Source records.
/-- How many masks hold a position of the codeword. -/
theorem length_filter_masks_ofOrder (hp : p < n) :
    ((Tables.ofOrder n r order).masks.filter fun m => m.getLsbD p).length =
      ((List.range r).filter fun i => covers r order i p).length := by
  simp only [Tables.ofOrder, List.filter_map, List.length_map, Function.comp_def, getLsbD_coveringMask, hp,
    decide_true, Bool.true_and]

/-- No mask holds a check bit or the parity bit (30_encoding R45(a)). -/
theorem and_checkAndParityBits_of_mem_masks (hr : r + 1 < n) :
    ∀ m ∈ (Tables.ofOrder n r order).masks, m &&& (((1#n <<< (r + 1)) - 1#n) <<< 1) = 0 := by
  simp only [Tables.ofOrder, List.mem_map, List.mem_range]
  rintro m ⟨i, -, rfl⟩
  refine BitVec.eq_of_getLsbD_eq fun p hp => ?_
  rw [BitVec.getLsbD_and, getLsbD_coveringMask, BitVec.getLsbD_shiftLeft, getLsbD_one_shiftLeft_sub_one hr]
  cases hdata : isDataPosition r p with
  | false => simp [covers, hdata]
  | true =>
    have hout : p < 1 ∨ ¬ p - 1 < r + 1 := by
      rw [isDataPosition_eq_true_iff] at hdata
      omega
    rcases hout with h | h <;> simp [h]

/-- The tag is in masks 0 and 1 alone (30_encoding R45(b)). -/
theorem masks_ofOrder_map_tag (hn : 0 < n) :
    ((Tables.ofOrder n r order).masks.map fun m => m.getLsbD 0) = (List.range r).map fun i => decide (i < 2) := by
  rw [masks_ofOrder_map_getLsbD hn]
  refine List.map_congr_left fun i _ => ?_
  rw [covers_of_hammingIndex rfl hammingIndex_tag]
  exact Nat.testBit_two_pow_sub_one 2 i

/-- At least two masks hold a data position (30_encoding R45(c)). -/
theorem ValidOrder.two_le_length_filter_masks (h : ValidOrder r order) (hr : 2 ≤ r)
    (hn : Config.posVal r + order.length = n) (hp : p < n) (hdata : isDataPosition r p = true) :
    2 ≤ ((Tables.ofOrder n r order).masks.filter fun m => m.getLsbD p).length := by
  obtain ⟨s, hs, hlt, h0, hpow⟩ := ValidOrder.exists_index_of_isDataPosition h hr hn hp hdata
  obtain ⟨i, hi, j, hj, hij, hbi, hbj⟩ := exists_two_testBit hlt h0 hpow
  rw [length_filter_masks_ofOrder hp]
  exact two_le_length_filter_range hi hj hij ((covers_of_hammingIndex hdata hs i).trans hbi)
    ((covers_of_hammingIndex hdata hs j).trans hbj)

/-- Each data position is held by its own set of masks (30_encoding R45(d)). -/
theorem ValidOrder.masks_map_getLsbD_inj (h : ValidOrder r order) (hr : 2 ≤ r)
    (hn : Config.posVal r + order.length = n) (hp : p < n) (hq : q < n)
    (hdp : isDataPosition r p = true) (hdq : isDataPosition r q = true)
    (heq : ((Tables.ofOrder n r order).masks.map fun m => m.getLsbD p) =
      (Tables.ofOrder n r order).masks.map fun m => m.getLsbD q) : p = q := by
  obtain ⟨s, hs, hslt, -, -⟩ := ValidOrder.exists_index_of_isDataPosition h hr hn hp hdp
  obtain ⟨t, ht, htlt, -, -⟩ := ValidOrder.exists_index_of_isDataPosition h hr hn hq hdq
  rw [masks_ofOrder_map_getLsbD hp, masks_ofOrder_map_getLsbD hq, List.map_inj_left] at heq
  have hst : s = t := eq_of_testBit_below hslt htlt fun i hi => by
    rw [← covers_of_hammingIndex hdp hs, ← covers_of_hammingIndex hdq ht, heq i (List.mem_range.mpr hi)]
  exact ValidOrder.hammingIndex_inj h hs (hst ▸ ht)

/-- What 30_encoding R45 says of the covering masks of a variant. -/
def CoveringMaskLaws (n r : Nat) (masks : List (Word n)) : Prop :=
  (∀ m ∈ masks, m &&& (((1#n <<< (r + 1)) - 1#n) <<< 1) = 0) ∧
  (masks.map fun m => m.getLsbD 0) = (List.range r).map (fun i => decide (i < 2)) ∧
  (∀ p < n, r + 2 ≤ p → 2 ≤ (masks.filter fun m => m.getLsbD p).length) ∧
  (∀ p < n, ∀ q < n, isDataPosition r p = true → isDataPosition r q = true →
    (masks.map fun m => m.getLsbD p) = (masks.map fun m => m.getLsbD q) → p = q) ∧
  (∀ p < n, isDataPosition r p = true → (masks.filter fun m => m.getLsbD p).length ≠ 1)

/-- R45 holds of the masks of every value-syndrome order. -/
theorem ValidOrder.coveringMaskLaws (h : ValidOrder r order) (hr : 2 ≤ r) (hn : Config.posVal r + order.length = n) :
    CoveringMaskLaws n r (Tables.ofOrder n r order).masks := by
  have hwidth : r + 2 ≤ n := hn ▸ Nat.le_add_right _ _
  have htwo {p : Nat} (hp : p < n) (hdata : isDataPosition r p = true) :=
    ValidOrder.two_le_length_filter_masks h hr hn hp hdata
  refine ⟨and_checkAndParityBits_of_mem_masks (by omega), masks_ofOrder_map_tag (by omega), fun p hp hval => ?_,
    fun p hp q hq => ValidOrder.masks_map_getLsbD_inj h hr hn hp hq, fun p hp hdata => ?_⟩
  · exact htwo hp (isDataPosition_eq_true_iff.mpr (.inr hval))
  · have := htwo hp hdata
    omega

...

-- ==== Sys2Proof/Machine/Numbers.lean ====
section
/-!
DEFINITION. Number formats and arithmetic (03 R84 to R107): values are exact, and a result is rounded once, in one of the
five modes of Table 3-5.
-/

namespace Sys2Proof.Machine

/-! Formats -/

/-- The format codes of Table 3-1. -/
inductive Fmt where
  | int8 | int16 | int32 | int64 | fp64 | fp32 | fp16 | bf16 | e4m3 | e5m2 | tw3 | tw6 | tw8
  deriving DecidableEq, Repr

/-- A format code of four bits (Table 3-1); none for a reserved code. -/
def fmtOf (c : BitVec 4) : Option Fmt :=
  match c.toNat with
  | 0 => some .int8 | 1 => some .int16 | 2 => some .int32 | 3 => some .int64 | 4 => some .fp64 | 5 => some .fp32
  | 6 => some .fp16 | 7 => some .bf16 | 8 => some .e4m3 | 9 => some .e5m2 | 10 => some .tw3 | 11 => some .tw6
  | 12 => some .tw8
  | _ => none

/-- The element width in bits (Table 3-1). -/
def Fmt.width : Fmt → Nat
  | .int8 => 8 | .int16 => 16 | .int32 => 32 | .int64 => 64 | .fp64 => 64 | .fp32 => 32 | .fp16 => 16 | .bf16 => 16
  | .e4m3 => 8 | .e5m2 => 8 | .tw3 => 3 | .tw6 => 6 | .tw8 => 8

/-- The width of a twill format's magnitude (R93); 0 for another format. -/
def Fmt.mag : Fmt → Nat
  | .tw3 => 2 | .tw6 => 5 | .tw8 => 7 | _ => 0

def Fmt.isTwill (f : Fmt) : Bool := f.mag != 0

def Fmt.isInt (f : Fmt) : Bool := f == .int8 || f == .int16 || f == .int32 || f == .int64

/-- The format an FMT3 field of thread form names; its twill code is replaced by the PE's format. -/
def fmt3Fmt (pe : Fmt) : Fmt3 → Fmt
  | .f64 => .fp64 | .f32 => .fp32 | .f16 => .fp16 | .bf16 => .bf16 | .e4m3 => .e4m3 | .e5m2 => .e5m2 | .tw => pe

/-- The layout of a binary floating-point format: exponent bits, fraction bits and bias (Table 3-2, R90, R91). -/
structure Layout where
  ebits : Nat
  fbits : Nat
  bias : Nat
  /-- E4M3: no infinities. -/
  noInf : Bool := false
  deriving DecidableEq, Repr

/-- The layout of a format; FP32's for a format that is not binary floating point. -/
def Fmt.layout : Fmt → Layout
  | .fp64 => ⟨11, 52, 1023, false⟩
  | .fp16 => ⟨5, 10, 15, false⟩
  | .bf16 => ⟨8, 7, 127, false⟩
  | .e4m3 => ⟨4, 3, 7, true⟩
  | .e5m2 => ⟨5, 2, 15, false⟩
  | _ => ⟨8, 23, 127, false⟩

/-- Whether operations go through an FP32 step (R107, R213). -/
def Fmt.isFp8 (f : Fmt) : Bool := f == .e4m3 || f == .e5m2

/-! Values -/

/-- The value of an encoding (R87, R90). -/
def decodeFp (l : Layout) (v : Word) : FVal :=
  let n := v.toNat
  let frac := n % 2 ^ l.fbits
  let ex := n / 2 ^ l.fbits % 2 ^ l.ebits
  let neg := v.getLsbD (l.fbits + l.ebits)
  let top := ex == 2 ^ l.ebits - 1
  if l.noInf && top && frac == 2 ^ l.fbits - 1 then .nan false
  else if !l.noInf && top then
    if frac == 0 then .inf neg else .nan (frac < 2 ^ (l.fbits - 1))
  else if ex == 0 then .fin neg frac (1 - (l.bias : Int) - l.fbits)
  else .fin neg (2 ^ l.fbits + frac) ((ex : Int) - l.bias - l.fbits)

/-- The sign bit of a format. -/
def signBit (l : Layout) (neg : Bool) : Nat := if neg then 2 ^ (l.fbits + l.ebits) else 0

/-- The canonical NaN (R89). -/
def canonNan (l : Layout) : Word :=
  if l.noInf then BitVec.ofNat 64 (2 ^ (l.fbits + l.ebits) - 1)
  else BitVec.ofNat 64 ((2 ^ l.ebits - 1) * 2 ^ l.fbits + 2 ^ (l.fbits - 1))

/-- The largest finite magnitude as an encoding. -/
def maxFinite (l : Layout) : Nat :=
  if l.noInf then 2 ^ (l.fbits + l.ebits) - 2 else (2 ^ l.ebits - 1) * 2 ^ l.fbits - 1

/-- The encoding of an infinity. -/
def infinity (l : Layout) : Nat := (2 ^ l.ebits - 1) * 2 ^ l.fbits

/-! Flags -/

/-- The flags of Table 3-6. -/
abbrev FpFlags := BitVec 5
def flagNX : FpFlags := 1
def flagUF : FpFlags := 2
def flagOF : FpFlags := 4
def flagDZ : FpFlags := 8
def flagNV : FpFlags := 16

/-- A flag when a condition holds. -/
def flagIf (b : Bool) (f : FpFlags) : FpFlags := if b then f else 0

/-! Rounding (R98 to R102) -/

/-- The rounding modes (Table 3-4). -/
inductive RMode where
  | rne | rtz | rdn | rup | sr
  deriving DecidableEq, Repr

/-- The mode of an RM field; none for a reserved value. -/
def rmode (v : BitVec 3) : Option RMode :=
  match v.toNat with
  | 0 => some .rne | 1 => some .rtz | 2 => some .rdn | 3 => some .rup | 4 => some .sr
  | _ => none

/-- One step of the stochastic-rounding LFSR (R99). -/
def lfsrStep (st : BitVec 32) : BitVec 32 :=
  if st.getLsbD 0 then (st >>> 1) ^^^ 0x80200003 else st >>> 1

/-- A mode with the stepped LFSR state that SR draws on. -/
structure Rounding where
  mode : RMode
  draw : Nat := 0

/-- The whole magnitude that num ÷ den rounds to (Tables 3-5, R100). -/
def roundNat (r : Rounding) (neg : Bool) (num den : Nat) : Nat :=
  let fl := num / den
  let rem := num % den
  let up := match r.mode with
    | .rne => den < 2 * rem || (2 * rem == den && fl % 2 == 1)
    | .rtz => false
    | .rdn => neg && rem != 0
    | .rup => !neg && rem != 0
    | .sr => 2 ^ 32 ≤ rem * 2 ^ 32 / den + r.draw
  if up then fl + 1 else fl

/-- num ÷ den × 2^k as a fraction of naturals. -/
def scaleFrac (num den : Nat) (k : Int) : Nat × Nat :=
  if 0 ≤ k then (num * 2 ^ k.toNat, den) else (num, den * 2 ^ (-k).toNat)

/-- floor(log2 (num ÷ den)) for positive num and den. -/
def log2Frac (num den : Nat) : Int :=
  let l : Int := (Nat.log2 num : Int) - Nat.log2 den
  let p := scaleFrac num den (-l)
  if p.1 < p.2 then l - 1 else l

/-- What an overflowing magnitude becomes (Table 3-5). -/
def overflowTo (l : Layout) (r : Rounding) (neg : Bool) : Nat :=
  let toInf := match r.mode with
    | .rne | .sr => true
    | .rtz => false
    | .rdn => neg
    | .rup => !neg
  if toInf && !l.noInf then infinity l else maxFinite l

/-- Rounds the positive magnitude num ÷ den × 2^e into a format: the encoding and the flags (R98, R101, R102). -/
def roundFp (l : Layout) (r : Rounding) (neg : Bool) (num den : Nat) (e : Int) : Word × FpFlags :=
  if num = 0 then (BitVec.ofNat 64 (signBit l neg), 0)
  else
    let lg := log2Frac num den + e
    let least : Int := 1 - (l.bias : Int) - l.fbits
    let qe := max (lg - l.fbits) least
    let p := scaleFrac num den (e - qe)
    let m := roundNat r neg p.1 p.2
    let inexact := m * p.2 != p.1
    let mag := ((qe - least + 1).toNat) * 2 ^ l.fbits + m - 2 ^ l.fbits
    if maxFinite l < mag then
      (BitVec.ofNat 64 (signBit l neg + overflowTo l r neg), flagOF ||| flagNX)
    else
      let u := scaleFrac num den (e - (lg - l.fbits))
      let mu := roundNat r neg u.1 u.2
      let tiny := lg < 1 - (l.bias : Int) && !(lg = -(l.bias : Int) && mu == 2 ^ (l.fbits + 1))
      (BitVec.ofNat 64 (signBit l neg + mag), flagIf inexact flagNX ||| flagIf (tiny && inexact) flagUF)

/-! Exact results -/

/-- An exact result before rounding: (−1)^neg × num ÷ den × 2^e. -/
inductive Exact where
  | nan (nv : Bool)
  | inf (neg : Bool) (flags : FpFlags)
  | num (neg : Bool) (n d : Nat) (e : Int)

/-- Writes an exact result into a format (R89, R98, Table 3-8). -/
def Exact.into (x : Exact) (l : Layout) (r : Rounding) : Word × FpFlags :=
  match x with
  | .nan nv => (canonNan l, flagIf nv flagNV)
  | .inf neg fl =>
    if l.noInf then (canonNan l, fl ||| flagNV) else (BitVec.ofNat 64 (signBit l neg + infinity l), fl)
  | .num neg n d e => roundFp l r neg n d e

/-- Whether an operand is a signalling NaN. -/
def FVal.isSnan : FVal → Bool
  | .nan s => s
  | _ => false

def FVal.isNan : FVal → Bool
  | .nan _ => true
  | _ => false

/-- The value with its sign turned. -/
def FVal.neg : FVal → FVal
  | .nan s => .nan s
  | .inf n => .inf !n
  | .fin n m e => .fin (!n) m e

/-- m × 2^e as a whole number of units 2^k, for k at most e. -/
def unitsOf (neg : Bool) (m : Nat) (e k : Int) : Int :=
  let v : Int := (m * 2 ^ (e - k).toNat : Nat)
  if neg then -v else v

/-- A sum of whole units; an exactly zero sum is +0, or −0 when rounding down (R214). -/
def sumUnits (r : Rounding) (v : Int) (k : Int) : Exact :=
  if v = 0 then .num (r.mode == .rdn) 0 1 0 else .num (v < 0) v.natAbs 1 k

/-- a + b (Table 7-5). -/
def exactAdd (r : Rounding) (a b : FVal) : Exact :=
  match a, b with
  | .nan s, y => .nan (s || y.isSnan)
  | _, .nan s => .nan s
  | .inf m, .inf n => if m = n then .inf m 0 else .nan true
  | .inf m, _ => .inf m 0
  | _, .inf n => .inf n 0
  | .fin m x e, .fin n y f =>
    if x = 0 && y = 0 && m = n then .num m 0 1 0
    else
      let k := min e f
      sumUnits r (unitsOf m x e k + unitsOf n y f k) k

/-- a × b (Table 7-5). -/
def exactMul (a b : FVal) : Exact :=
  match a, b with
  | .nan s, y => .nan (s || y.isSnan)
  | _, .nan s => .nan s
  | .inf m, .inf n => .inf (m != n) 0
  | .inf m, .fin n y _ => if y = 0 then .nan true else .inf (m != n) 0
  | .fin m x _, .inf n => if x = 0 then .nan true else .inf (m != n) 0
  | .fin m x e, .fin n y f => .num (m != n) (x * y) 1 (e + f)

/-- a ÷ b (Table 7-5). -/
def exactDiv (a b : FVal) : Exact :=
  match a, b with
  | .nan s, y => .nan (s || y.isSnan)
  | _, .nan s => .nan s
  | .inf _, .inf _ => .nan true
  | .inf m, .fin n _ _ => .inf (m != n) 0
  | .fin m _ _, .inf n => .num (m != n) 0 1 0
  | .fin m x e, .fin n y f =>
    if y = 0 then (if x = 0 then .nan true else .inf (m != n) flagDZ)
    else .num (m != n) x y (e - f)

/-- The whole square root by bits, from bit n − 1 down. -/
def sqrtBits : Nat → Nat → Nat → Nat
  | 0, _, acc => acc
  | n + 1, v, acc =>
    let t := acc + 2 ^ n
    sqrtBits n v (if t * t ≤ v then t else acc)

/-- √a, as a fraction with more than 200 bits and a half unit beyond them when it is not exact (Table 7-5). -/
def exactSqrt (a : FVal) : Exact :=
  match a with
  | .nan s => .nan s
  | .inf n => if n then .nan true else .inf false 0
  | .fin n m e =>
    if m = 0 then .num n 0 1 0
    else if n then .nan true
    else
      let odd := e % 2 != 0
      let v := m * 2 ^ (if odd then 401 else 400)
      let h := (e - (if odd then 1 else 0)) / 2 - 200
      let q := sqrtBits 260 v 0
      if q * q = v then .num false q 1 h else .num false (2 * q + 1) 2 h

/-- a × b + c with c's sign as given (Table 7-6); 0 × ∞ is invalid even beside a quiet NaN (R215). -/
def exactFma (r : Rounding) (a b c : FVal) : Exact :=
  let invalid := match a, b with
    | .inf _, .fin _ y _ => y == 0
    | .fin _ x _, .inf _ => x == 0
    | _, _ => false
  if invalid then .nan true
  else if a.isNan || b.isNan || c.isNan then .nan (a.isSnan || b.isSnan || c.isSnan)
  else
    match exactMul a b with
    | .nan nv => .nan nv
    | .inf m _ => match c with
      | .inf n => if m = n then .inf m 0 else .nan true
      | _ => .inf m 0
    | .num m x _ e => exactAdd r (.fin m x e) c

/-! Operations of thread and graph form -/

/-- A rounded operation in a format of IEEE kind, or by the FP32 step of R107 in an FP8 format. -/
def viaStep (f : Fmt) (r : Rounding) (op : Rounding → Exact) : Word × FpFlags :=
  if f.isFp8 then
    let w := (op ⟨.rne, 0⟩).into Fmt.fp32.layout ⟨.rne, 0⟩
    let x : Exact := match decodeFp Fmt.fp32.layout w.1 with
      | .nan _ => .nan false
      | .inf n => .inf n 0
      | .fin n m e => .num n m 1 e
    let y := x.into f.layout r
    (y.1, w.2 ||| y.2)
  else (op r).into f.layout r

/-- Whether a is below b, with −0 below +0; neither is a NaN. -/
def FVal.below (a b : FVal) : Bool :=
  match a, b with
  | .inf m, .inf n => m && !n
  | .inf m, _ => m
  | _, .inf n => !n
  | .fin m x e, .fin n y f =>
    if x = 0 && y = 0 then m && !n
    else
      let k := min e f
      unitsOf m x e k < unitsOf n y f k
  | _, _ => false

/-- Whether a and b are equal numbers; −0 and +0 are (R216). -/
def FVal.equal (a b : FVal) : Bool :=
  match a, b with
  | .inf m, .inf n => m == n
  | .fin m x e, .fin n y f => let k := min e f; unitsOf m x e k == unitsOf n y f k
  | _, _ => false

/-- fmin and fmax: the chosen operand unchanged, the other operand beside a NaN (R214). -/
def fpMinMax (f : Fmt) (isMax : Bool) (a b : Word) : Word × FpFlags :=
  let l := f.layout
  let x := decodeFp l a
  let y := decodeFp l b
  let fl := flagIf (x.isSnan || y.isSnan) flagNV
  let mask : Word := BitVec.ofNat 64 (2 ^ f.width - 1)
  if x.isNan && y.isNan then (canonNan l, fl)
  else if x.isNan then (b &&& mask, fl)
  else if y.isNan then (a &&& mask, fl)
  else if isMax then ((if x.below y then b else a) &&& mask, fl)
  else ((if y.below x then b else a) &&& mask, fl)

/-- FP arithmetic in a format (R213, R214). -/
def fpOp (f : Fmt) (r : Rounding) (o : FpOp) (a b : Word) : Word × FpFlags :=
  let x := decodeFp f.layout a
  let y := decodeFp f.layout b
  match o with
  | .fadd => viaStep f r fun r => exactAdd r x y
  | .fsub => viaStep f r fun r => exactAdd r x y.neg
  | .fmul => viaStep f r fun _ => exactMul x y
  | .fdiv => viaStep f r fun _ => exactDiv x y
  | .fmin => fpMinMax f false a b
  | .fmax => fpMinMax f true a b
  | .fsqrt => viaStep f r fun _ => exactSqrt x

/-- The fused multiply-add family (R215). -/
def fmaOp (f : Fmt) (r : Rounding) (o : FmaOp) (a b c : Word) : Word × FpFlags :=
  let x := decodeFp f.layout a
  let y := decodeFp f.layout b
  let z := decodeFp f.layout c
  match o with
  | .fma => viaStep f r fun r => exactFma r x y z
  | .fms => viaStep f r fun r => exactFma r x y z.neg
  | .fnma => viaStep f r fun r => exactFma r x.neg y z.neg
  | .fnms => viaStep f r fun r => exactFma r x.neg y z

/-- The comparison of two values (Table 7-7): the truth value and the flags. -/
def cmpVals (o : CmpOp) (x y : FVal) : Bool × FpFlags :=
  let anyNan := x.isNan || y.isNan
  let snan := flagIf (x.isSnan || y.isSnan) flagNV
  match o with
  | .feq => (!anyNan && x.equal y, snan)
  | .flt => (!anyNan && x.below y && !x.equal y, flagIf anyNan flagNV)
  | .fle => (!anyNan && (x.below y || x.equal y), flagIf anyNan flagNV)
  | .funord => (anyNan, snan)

Task to complete.
Output the lines above between the one holding "the codeword. -/" and the one holding "rw [length_filter_masks_ofOrder hp]", inclusive, with nothing before or after them.

Result for this exercise.
/-- How many masks hold a position of the codeword. -/
theorem length_filter_masks_ofOrder (hp : p < n) :
    ((Tables.ofOrder n r order).masks.filter fun m => m.getLsbD p).length =
      ((List.range r).filter fun i => covers r order i p).length := by
  simp only [Tables.ofOrder, List.filter_map, List.length_map, Function.comp_def, getLsbD_coveringMask, hp,
    decide_true, Bool.true_and]

/-- No mask holds a check bit or the parity bit (30_encoding R45(a)). -/
theorem and_checkAndParityBits_of_mem_masks (hr : r + 1 < n) :
    ∀ m ∈ (Tables.ofOrder n r order).masks, m &&& (((1#n <<< (r + 1)) - 1#n) <<< 1) = 0 := by
  simp only [Tables.ofOrder, List.mem_map, List.mem_range]
  rintro m ⟨i, -, rfl⟩
  refine BitVec.eq_of_getLsbD_eq fun p hp => ?_
  rw [BitVec.getLsbD_and, getLsbD_coveringMask, BitVec.getLsbD_shiftLeft, getLsbD_one_shiftLeft_sub_one hr]
  cases hdata : isDataPosition r p with
  | false => simp [covers, hdata]
  | true =>
    have hout : p < 1 ∨ ¬ p - 1 < r + 1 := by
      rw [isDataPosition_eq_true_iff] at hdata
      omega
    rcases hout with h | h <;> simp [h]

/-- The tag is in masks 0 and 1 alone (30_encoding R45(b)). -/
theorem masks_ofOrder_map_tag (hn : 0 < n) :
    ((Tables.ofOrder n r order).masks.map fun m => m.getLsbD 0) = (List.range r).map fun i => decide (i < 2) := by
  rw [masks_ofOrder_map_getLsbD hn]
  refine List.map_congr_left fun i _ => ?_
  rw [covers_of_hammingIndex rfl hammingIndex_tag]
  exact Nat.testBit_two_pow_sub_one 2 i

/-- At least two masks hold a data position (30_encoding R45(c)). -/
theorem ValidOrder.two_le_length_filter_masks (h : ValidOrder r order) (hr : 2 ≤ r)
    (hn : Config.posVal r + order.length = n) (hp : p < n) (hdata : isDataPosition r p = true) :
    2 ≤ ((Tables.ofOrder n r order).masks.filter fun m => m.getLsbD p).length := by
  obtain ⟨s, hs, hlt, h0, hpow⟩ := ValidOrder.exists_index_of_isDataPosition h hr hn hp hdata
  obtain ⟨i, hi, j, hj, hij, hbi, hbj⟩ := exists_two_testBit hlt h0 hpow
  rw [length_filter_masks_ofOrder hp]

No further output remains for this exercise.